Теперь они забросаны пакетиками из-под чипсов, окурками, мятыми бумажками. Над вершиной холма посреди парка развеваются американский и французский флаги. Здесь, гласит табличка, немцы окопались в подземных тоннелях, чтобы сражаться до последнего человека.
Трое подростков проходят смеясь, Макс внимательно следит за ними взглядом. На изъеденной замшелой стене маленькая каменная табличка. Ici a ete tue Buy Gaston Marcel age de 18 ans, mort pour la France le 11 aout 1944 [54]. Ютта садится на землю. Море неспокойное, темно-серое. Табличек в память о погибших немцах нет.
Зачем она приехала? Какие ответы надеялась отыскать? Утром второго дня в Сен-Мало они сидят на площади Шатобриана, напротив исторического музея, там, где жесткие скамейки смотрят на клумбы, окруженные металлическими полукольцами. Под навесами туристы перебирают тельняшки и акварели с изображением корсарских кораблей; отец, что-то напевая, обнимает дочку за плечи.
Макс поднимает глаза от книги и спрашивает:
– Mutti, что путешествует вокруг света, но остается в углу?
– Не знаю, Макс.
– Почтовая марка.
Он улыбается.
Она говорит:
– Я скоро вернусь.
За информационной стойкой музея сидит бородатый сотрудник, лет пятидесяти на вид. Из тех, кто по возрасту должен помнить. Ютта открывает сумочку, разворачивает частично раздавленный деревянный домик и говорит, стараясь как можно лучше произносить французские слова:
– Это лежало в вещах моего брата. Я думаю, он нашел это здесь. Во время войны.
Сотрудник музея мотает головой, и Ютта закрывает сумочку.
Тут он просит разрешения посмотреть домик еще раз. Подносит макет к лампе, разворачивает нишей входной двери к себе.
– Oui [55], – говорит он наконец и жестом показывает Ютте, чтобы она подождала на улице.

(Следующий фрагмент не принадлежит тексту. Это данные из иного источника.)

-- ==== Sys2Proof/Laws/Decode.lean ====
section
/-! SUPPORT. Laws of command words: the fields of an assembled word, and the opcode map. -/

namespace Sys2Proof

/-- A bit inside a field placed at bit `lo` is the field's. -/
theorem fieldAt_inside {w lo i : Nat} (x : BitVec w) (h : i < 64) (h1 : lo ≤ i) (_h2 : i < lo + w) :
    (fieldAt lo x).getLsbD i = x.getLsbD (i - lo) := by
  simp [fieldAt, h, h1]

/-- A bit outside a field placed at bit `lo` is 0. -/
theorem fieldAt_outside {w lo i : Nat} (x : BitVec w) (h : i < lo ∨ lo + w ≤ i) :
    (fieldAt lo x).getLsbD i = false := by
  simp only [fieldAt, BitVec.getLsbD_shiftLeft, BitVec.getLsbD_setWidth]
  rcases h with h | h
  · simp [h]
  · simp [BitVec.getLsbD_of_ge x (i - lo) (by omega)]

section Fields

variable (op : Byte) (vd vs1 vs2 : BitVec 3) (tbl : BitVec 4) (imm : BitVec 32)

@[simp] theorem opField_commandWord : opField (commandWord op vd vs1 vs2 tbl imm) = op := by
  ext i hi
  simp (disch := omega) only [opField, BitVec.getElem_extractLsb', commandWord, BitVec.getLsbD_or,
    fieldAt_inside, fieldAt_outside, Bool.or_false]
  simp [BitVec.getLsbD_eq_getElem, hi]

@[simp] theorem vdField_commandWord : vdField (commandWord op vd vs1 vs2 tbl imm) = vd := by
  ext i hi
  simp (disch := omega) only [vdField, BitVec.getElem_extractLsb', commandWord, BitVec.getLsbD_or,
    fieldAt_inside, fieldAt_outside, Bool.or_false, Bool.false_or]
  simp [BitVec.getLsbD_eq_getElem, hi]

@[simp] theorem vs1Field_commandWord : vs1Field (commandWord op vd vs1 vs2 tbl imm) = vs1 := by
  ext i hi
  simp (disch := omega) only [vs1Field, BitVec.getElem_extractLsb', commandWord, BitVec.getLsbD_or,
    fieldAt_inside, fieldAt_outside, Bool.or_false, Bool.false_or]
  simp [BitVec.getLsbD_eq_getElem, hi]

@[simp] theorem vs2Field_commandWord : vs2Field (commandWord op vd vs1 vs2 tbl imm) = vs2 := by
  ext i hi
  simp (disch := omega) only [vs2Field, BitVec.getElem_extractLsb', commandWord, BitVec.getLsbD_or,
    fieldAt_inside, fieldAt_outside, Bool.or_false, Bool.false_or]
  simp [BitVec.getLsbD_eq_getElem, hi]

@[simp] theorem tblField_commandWord : tblField (commandWord op vd vs1 vs2 tbl imm) = tbl := by
  ext i hi
  simp (disch := omega) only [tblField, BitVec.getElem_extractLsb', commandWord, BitVec.getLsbD_or,
    fieldAt_inside, fieldAt_outside, Bool.or_false, Bool.false_or]
  simp [BitVec.getLsbD_eq_getElem, hi]

@[simp] theorem immField_commandWord : immField (commandWord op vd vs1 vs2 tbl imm) = imm := by
  ext i hi
  simp (disch := omega) only [immField, BitVec.getElem_extractLsb', commandWord, BitVec.getLsbD_or,
    fieldAt_inside, fieldAt_outside, Bool.or_false, Bool.false_or]
  simp [BitVec.getLsbD_eq_getElem, hi]

/-- A stretch of an assembled word that holds no field is 0 (R81). -/
theorem gap_commandWord {lo n : Nat}
    (h : lo = 11 ∧ n = 1 ∨ lo = 15 ∧ n = 1 ∨ lo = 19 ∧ n = 1 ∨ lo = 24 ∧ n = 8) :
    (commandWord op vd vs1 vs2 tbl imm).extractLsb' lo n = 0#n := by
  ext i hi
  simp (disch := omega) only [BitVec.getElem_extractLsb', commandWord, BitVec.getLsbD_or,
    fieldAt_outside, Bool.or_false, BitVec.getElem_zero]

@[simp] theorem reservedClear_commandWord :
    reservedClear (commandWord op vd vs1 vs2 tbl imm) = true := by
  have h1 := gap_commandWord op vd vs1 vs2 tbl imm (lo := 11) (n := 1) (by omega)
  have h2 := gap_commandWord op vd vs1 vs2 tbl imm (lo := 15) (n := 1) (by omega)
  have h3 := gap_commandWord op vd vs1 vs2 tbl imm (lo := 19) (n := 1) (by omega)
  have h4 := gap_commandWord op vd vs1 vs2 tbl imm (lo := 24) (n := 8) (by omega)
  simp only [reservedClear, h1, h2, h3, h4]
  rfl

end Fields

/-- The opcode map read back (R83, R89). -/
@[simp] theorem ofCode_code (m : Mnemonic) : Mnemonic.ofCode m.code = some m := by
  cases m <;> decide

/-- An opcode stands for at most one mnemonic (R89). -/
theorem ofCode_some {op : Byte} {m : Mnemonic} (h : Mnemonic.ofCode op = some m) : m.code = op := by
  simpa using List.find?_some h

end Sys2Proof
end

Через несколько минут бородатый сотрудник выходит из музея, запирает дверь и ведет Ютту с Максом по узким крутым улочкам. Десяток поворотов, и они стоят перед домом – увеличенным подобием того, который Макс вертит в руках.
– Номер четыре по улице Воборель, – говорит музейщик. – Дом Этьена Леблана. Уже много лет как разделен на апартаменты для отдыхающих.
Камень покрыт лишайником, от выщелоченных минералов осталась темная филигрань потеков. На окнах ящики с пышно цветущими геранями.
Мог сам Вернер сделать этот макет? Купить его?
– А была здесь девушка? – спрашивает Ютта. – Вы ничего не слышали про девушку?
– Да, во время войны здесь жила слепая девушка. Мне рассказывала про нее мама. Сразу после войны она уехала.
Перед глазами у Ютты прыгают зеленые пятна, как будто она долго смотрела на солнце.
Макс дергает ее за рукав:
– Mutti, Mutti!
– Зачем моему брату понадобилась уменьшенная копия этого дома? – спрашивает Ютта, из последних сил вспоминая французские слова.
– Может быть, вам ответит девушка, которая тут жила? Я найду ее адрес.
– Mutti, Mutti, глянь, – говорит Макс и дергает ее сильнее. Ютта опускает взгляд. – Мне кажется, домик открывается. И я, наверное, сумею его открыть.
Лаборатория
Мари-Лора Леблан заведует небольшой лабораторией в Парижском музее естествознания. У нее за плечами заметный вклад в исследование моллюсков: монография по эволюционному обоснованию формы западноафриканских Cancellaria cancellata и часто цитируемая статья по половому диморфизму карибских волют. Она дала названия двум новым подвидам панцирных моллюсков. Работая над диссертацией, побывала на островах Бора-Бора и Бимини, бродила по рифам в панаме, изучала улиток на трех континентах.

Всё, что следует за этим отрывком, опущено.